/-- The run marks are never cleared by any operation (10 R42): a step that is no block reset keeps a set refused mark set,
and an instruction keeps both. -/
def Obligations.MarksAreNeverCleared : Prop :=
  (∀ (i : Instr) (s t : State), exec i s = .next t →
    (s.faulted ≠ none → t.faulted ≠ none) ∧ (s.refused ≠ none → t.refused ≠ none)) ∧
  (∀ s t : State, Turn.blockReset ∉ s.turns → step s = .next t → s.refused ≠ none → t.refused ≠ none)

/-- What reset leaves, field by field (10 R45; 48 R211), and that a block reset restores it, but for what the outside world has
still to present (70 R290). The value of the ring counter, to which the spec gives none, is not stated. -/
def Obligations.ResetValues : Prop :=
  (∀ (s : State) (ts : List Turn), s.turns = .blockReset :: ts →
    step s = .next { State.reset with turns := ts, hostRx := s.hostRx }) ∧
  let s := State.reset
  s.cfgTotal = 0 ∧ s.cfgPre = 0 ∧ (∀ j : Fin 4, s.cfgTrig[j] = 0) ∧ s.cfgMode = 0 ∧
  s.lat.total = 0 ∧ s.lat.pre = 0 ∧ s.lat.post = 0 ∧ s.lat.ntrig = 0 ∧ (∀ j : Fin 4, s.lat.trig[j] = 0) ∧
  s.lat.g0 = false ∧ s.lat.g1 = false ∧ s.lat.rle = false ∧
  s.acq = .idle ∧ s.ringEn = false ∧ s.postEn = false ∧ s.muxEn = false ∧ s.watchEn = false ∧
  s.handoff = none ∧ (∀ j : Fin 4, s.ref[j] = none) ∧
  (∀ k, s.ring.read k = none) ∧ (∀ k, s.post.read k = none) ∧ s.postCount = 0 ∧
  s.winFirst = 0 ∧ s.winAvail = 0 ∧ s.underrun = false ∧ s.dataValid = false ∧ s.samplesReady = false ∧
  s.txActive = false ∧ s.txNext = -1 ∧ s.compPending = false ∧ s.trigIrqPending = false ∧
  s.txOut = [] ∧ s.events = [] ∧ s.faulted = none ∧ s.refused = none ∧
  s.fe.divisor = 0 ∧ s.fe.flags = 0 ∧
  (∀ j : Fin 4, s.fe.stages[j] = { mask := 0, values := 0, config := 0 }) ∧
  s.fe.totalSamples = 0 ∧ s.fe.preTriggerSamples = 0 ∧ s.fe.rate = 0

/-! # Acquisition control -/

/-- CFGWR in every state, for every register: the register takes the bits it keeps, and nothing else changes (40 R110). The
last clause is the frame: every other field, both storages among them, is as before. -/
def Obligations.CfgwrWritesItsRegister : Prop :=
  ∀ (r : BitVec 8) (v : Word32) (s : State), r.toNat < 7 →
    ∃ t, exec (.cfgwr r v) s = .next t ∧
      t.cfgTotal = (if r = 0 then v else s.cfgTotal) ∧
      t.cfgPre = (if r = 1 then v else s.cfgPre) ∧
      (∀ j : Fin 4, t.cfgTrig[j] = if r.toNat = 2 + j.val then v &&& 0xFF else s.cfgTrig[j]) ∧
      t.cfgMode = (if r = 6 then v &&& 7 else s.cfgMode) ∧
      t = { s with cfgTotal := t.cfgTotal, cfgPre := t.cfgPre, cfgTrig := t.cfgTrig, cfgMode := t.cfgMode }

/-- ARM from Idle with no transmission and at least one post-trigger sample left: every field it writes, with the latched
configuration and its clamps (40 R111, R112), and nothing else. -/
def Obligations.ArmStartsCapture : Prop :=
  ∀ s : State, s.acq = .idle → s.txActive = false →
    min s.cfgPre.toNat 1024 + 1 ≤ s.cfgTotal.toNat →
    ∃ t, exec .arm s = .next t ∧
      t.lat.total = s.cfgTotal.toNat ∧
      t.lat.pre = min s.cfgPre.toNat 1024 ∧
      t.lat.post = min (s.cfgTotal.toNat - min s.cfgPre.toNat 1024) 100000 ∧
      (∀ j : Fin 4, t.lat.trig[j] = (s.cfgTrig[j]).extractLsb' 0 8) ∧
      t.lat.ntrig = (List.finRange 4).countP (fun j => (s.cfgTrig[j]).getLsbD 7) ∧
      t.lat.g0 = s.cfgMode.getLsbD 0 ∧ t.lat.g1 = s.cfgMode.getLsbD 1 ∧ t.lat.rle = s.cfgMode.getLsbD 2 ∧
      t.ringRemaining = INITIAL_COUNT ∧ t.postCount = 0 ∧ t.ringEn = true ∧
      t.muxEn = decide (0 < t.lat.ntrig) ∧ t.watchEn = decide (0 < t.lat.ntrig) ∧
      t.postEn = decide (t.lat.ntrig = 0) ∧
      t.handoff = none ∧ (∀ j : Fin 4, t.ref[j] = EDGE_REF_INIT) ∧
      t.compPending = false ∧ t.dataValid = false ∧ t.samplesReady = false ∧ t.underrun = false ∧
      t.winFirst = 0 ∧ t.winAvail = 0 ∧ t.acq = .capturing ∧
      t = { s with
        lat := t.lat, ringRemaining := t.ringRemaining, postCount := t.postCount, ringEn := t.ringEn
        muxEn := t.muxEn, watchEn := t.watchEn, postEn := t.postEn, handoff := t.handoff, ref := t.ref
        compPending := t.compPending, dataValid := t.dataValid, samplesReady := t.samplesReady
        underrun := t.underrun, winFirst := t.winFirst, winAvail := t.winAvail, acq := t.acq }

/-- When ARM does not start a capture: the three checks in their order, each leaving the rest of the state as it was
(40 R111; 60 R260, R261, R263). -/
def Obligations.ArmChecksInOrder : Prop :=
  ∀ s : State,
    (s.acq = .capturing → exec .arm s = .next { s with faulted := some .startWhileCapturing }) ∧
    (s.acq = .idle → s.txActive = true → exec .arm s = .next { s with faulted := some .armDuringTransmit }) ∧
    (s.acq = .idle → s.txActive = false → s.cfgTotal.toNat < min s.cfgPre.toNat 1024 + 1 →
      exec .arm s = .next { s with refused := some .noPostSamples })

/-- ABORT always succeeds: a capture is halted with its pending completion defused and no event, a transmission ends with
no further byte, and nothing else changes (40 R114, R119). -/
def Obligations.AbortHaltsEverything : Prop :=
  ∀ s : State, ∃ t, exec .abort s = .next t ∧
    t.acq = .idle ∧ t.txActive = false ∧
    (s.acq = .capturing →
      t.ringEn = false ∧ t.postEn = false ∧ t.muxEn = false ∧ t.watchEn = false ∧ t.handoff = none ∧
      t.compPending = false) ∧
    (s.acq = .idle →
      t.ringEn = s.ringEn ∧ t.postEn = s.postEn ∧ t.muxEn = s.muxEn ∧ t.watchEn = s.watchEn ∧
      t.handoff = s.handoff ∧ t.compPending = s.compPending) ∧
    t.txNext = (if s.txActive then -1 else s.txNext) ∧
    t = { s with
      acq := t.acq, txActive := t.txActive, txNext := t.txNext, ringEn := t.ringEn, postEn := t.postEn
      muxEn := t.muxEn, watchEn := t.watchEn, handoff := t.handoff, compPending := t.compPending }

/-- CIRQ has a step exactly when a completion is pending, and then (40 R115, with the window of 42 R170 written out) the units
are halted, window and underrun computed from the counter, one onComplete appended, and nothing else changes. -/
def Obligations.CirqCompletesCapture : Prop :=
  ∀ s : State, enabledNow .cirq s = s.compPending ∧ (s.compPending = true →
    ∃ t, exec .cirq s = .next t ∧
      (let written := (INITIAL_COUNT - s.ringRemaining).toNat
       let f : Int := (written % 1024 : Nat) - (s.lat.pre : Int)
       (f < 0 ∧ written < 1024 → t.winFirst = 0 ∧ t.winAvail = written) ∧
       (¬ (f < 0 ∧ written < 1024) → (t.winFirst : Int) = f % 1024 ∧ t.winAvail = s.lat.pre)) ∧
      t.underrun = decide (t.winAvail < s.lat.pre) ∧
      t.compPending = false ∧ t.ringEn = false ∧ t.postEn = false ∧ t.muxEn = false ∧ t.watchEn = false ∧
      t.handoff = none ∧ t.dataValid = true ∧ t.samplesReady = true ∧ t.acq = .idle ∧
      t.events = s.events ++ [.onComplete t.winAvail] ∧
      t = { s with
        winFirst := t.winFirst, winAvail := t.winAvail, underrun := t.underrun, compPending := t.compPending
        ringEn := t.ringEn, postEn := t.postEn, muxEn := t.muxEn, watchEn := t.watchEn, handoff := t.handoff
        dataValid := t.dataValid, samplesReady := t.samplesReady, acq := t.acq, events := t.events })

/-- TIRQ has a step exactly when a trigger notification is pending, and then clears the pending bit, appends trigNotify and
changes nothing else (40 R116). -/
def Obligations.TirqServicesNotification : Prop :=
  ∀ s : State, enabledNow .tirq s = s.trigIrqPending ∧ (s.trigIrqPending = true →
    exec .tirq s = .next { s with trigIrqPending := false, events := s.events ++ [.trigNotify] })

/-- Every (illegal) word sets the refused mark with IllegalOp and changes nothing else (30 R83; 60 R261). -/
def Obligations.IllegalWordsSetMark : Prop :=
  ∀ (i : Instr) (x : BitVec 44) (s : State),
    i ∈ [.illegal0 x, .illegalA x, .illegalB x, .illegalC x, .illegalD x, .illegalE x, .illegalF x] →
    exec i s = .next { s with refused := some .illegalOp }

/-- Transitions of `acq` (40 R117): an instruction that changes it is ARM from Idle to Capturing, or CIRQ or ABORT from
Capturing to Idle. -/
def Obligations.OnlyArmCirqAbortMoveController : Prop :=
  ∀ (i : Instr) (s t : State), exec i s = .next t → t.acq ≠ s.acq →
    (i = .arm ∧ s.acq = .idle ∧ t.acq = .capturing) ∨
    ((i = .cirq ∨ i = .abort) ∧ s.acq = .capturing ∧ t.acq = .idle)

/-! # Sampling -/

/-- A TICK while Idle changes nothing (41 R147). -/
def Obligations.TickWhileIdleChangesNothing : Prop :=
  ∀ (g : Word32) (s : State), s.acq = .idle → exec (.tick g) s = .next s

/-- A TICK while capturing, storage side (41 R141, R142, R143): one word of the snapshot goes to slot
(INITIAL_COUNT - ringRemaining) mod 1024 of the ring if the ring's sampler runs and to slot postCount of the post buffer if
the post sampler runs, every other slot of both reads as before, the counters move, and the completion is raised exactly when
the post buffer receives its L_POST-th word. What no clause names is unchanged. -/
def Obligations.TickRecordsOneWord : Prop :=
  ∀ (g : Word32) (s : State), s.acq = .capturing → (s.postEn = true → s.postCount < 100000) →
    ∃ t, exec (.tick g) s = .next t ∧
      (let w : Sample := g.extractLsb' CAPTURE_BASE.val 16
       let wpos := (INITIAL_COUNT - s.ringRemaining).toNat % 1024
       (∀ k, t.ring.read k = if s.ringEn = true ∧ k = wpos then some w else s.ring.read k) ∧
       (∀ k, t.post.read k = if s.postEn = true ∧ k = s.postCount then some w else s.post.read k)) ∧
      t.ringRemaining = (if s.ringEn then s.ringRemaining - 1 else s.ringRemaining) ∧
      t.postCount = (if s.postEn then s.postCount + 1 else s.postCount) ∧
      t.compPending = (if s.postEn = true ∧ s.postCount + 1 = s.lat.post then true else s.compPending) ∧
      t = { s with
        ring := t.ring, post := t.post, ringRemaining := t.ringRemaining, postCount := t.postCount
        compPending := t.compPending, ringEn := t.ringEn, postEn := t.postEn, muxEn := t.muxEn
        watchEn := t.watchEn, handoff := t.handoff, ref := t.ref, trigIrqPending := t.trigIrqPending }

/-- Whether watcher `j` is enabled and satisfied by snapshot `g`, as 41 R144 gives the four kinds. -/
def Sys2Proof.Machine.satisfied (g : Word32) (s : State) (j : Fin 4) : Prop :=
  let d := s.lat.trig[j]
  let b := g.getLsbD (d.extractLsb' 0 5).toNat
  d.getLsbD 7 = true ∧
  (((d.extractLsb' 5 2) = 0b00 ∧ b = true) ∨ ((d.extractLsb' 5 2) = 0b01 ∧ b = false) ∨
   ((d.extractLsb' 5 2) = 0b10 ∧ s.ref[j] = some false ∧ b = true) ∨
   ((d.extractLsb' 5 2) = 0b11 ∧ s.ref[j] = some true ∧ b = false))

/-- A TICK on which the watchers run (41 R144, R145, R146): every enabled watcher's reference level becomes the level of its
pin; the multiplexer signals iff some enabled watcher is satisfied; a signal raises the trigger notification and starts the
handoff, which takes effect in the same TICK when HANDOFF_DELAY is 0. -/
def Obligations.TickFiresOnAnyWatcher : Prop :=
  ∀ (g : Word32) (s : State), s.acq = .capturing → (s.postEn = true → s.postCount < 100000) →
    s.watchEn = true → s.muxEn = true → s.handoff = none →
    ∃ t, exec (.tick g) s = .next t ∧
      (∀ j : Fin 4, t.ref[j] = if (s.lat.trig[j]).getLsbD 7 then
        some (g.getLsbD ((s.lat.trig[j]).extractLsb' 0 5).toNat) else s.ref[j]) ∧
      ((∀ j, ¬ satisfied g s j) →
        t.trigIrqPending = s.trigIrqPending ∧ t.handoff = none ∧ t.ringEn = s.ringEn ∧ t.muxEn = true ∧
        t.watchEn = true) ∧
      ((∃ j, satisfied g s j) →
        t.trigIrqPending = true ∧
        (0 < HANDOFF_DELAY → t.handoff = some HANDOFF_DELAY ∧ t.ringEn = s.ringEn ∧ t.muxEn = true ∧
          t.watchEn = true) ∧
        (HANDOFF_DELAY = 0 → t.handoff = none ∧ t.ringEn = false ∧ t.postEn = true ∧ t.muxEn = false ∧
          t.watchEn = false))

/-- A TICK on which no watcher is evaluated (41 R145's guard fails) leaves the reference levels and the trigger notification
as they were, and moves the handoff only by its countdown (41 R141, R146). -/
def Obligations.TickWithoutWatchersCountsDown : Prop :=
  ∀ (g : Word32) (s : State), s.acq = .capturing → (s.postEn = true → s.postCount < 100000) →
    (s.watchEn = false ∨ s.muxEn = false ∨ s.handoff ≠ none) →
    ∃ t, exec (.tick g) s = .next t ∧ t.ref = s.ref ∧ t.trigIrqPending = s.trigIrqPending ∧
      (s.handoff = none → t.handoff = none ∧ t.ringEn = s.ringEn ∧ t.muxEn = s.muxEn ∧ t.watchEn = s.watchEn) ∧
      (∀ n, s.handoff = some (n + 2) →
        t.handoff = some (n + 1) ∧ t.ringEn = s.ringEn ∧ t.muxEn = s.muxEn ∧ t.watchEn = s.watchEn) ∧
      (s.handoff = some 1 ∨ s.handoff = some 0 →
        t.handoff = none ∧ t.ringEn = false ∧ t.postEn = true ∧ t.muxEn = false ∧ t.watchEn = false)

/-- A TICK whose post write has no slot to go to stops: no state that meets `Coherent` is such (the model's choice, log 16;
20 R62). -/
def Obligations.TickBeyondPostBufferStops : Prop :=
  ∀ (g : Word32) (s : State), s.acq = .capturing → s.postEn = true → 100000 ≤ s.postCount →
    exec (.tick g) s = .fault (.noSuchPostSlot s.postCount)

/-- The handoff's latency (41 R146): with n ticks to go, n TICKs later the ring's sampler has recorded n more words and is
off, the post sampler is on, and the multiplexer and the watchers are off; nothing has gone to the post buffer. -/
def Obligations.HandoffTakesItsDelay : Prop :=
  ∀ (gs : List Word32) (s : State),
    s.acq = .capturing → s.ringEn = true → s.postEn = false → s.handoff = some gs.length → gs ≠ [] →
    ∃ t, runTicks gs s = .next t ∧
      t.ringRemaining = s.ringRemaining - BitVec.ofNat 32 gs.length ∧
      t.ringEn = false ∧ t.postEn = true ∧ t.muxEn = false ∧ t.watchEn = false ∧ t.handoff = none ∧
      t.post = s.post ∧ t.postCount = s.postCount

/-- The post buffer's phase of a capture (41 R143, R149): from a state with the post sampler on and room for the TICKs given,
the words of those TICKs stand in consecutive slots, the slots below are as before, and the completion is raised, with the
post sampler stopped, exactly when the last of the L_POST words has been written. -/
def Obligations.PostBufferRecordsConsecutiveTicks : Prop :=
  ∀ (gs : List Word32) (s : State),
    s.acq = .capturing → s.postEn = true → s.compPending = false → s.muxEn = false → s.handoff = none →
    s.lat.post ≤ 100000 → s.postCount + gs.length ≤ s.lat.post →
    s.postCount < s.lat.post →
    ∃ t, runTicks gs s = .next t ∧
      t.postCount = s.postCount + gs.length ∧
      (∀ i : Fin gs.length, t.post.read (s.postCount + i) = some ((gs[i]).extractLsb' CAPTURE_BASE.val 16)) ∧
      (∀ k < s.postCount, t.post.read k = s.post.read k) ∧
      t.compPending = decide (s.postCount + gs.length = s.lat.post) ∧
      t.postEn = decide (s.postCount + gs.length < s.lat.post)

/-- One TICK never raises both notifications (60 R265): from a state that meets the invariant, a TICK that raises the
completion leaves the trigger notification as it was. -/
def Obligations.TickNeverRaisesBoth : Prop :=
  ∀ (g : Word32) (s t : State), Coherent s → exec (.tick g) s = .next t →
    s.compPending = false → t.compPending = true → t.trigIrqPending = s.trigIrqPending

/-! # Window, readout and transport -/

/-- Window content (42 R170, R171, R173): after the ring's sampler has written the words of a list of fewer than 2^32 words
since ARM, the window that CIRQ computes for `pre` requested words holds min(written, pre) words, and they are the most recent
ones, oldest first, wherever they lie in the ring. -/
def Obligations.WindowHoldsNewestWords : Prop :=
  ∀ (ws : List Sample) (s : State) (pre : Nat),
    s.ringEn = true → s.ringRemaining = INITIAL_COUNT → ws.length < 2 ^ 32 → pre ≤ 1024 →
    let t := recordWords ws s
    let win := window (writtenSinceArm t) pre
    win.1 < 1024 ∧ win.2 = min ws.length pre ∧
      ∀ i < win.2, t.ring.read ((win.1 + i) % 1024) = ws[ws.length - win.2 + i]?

^^^^^^^^^^^^^^^^

**Work instructions**
Starting from the first line of the records above, retype each line exactly up to and including the one that contains "(∀ (i : Instr)", and nothing more.

**Problem solution**
/-- The run marks are never cleared by any operation (10 R42): a step that is no block reset keeps a set refused mark set,
and an instruction keeps both. -/
def Obligations.MarksAreNeverCleared : Prop :=
  (∀ (i : Instr) (s t : State), exec i s = .next t →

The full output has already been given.